# Activity
Copy out all of the entries, keeping every word the same.

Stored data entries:
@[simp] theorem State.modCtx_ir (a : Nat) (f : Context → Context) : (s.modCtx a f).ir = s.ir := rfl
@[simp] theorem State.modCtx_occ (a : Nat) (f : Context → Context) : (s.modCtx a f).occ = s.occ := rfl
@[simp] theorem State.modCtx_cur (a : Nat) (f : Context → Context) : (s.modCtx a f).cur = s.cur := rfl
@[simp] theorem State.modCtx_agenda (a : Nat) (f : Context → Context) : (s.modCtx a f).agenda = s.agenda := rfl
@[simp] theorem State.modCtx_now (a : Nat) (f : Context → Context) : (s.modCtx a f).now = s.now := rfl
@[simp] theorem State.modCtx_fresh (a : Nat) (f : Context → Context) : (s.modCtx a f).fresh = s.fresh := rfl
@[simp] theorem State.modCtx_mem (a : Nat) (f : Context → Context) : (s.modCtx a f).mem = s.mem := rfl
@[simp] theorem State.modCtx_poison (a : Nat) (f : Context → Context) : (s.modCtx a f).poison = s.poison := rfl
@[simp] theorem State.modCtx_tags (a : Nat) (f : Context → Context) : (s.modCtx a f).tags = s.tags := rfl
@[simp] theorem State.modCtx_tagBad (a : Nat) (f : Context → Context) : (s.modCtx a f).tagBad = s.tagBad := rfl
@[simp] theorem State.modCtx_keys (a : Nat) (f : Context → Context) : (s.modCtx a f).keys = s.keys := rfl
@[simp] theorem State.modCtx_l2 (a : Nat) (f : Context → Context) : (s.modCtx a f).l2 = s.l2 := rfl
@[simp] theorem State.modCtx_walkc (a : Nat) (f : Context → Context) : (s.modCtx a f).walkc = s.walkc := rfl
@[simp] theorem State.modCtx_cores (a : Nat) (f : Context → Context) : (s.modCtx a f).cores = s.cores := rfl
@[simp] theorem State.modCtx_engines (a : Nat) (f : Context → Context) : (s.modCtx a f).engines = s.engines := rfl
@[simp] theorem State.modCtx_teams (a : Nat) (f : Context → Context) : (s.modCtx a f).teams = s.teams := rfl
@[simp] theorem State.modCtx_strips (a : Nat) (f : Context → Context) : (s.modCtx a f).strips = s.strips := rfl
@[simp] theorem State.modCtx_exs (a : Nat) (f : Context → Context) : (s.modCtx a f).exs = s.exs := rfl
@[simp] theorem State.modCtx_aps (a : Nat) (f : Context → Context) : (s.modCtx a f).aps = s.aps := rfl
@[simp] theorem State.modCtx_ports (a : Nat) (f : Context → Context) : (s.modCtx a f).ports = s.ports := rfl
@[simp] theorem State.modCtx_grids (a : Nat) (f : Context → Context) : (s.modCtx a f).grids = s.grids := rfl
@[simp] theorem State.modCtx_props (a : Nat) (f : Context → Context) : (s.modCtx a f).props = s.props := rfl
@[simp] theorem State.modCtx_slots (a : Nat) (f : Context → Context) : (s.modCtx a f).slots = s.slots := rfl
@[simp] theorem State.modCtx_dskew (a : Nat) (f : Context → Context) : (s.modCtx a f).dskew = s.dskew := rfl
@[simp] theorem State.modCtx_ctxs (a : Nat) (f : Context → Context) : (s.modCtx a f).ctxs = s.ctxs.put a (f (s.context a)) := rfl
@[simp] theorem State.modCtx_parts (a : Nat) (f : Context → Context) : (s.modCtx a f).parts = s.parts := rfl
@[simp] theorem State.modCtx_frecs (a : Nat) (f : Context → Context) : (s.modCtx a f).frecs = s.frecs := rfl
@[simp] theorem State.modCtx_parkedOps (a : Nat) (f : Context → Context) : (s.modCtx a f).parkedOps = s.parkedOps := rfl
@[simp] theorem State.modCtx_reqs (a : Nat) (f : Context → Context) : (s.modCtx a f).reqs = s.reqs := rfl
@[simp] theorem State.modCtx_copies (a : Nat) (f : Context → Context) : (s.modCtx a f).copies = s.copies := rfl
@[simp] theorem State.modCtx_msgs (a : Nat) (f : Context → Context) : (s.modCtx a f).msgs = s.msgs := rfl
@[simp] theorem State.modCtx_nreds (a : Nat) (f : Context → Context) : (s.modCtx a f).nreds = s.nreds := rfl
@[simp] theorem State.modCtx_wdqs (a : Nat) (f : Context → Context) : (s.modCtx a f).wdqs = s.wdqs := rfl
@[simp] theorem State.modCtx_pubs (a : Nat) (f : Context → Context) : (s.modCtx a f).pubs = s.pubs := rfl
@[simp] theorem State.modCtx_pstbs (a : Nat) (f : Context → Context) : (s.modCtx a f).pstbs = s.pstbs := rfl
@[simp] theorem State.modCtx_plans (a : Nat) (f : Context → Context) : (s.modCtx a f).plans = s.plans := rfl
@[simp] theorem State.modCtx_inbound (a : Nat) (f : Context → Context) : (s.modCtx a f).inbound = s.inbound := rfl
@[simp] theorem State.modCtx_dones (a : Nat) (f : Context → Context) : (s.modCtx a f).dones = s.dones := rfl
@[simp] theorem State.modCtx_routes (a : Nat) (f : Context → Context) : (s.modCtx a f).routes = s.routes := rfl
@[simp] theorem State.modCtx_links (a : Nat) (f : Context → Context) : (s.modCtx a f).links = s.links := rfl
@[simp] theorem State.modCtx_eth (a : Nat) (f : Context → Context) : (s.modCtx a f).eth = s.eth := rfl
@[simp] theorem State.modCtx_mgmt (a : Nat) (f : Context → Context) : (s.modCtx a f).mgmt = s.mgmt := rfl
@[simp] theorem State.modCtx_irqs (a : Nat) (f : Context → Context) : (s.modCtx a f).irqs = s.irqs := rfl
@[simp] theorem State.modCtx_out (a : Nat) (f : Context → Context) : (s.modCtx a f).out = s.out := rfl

# Response for this exercise
@[simp] theorem State.modCtx_ir (a : Nat) (f : Context → Context) : (s.modCtx a f).ir = s.ir := rfl
@[simp] theorem State.modCtx_occ (a : Nat) (f : Context → Context) : (s.modCtx a f).occ = s.occ := rfl
@[simp] theorem State.modCtx_cur (a : Nat) (f : Context → Context) : (s.modCtx a f).cur = s.cur := rfl
@[simp] theorem State.modCtx_agenda (a : Nat) (f : Context → Context) : (s.modCtx a f).agenda = s.agenda := rfl
@[simp] theorem State.modCtx_now (a : Nat) (f : Context → Context) : (s.modCtx a f).now = s.now := rfl
@[simp] theorem State.modCtx_fresh (a : Nat) (f : Context → Context) : (s.modCtx a f).fresh = s.fresh := rfl
@[simp] theorem State.modCtx_mem (a : Nat) (f : Context → Context) : (s.modCtx a f).mem = s.mem := rfl
@[simp] theorem State.modCtx_poison (a : Nat) (f : Context → Context) : (s.modCtx a f).poison = s.poison := rfl
@[simp] theorem State.modCtx_tags (a : Nat) (f : Context → Context) : (s.modCtx a f).tags = s.tags := rfl
@[simp] theorem State.modCtx_tagBad (a : Nat) (f : Context → Context) : (s.modCtx a f).tagBad = s.tagBad := rfl
@[simp] theorem State.modCtx_keys (a : Nat) (f : Context → Context) : (s.modCtx a f).keys = s.keys := rfl
@[simp] theorem State.modCtx_l2 (a : Nat) (f : Context → Context) : (s.modCtx a f).l2 = s.l2 := rfl
@[simp] theorem State.modCtx_walkc (a : Nat) (f : Context → Context) : (s.modCtx a f).walkc = s.walkc := rfl
@[simp] theorem State.modCtx_cores (a : Nat) (f : Context → Context) : (s.modCtx a f).cores = s.cores := rfl
@[simp] theorem State.modCtx_engines (a : Nat) (f : Context → Context) : (s.modCtx a f).engines = s.engines := rfl
@[simp] theorem State.modCtx_teams (a : Nat) (f : Context → Context) : (s.modCtx a f).teams = s.teams := rfl
@[simp] theorem State.modCtx_strips (a : Nat) (f : Context → Context) : (s.modCtx a f).strips = s.strips := rfl
@[simp] theorem State.modCtx_exs (a : Nat) (f : Context → Context) : (s.modCtx a f).exs = s.exs := rfl
@[simp] theorem State.modCtx_aps (a : Nat) (f : Context → Context) : (s.modCtx a f).aps = s.aps := rfl
@[simp] theorem State.modCtx_ports (a : Nat) (f : Context → Context) : (s.modCtx a f).ports = s.ports := rfl
@[simp] theorem State.modCtx_grids (a : Nat) (f : Context → Context) : (s.modCtx a f).grids = s.grids := rfl
@[simp] theorem State.modCtx_props (a : Nat) (f : Context → Context) : (s.modCtx a f).props = s.props := rfl
@[simp] theorem State.modCtx_slots (a : Nat) (f : Context → Context) : (s.modCtx a f).slots = s.slots := rfl
@[simp] theorem State.modCtx_dskew (a : Nat) (f : Context → Context) : (s.modCtx a f).dskew = s.dskew := rfl
@[simp] theorem State.modCtx_ctxs (a : Nat) (f : Context → Context) : (s.modCtx a f).ctxs = s.ctxs.put a (f (s.context a)) := rfl
@[simp] theorem State.modCtx_parts (a : Nat) (f : Context → Context) : (s.modCtx a f).parts = s.parts := rfl
@[simp] theorem State.modCtx_frecs (a : Nat) (f : Context → Context) : (s.modCtx a f).frecs = s.frecs := rfl
@[simp] theorem State.modCtx_parkedOps (a : Nat) (f : Context → Context) : (s.modCtx a f).parkedOps = s.parkedOps := rfl
@[simp] theorem State.modCtx_reqs (a : Nat) (f : Context → Context) : (s.modCtx a f).reqs = s.reqs := rfl
@[simp] theorem State.modCtx_copies (a : Nat) (f : Context → Context) : (s.modCtx a f).copies = s.copies := rfl
@[simp] theorem State.modCtx_msgs (a : Nat) (f : Context → Context) : (s.modCtx a f).msgs = s.msgs := rfl
@[simp] theorem State.modCtx_nreds (a : Nat) (f : Context → Context) : (s.modCtx a f).nreds = s.nreds := rfl
@[simp] theorem State.modCtx_wdqs (a : Nat) (f : Context → Context) : (s.modCtx a f).wdqs = s.wdqs := rfl
@[simp] theorem State.modCtx_pubs (a : Nat) (f : Context → Context) : (s.modCtx a f).pubs = s.pubs := rfl
@[simp] theorem State.modCtx_pstbs (a : Nat) (f : Context → Context) : (s.modCtx a f).pstbs = s.pstbs := rfl
@[simp] theorem State.modCtx_plans (a : Nat) (f : Context → Context) : (s.modCtx a f).plans = s.plans := rfl
@[simp] theorem State.modCtx_inbound (a : Nat) (f : Context → Context) : (s.modCtx a f).inbound = s.inbound := rfl
@[simp] theorem State.modCtx_dones (a : Nat) (f : Context → Context) : (s.modCtx a f).dones = s.dones := rfl
@[simp] theorem State.modCtx_routes (a : Nat) (f : Context → Context) : (s.modCtx a f).routes = s.routes := rfl
@[simp] theorem State.modCtx_links (a : Nat) (f : Context → Context) : (s.modCtx a f).links = s.links := rfl
@[simp] theorem State.modCtx_eth (a : Nat) (f : Context → Context) : (s.modCtx a f).eth = s.eth := rfl
@[simp] theorem State.modCtx_mgmt (a : Nat) (f : Context → Context) : (s.modCtx a f).mgmt = s.mgmt := rfl
@[simp] theorem State.modCtx_irqs (a : Nat) (f : Context → Context) : (s.modCtx a f).irqs = s.irqs := rfl
@[simp] theorem State.modCtx_out (a : Nat) (f : Context → Context) : (s.modCtx a f).out = s.out := rfl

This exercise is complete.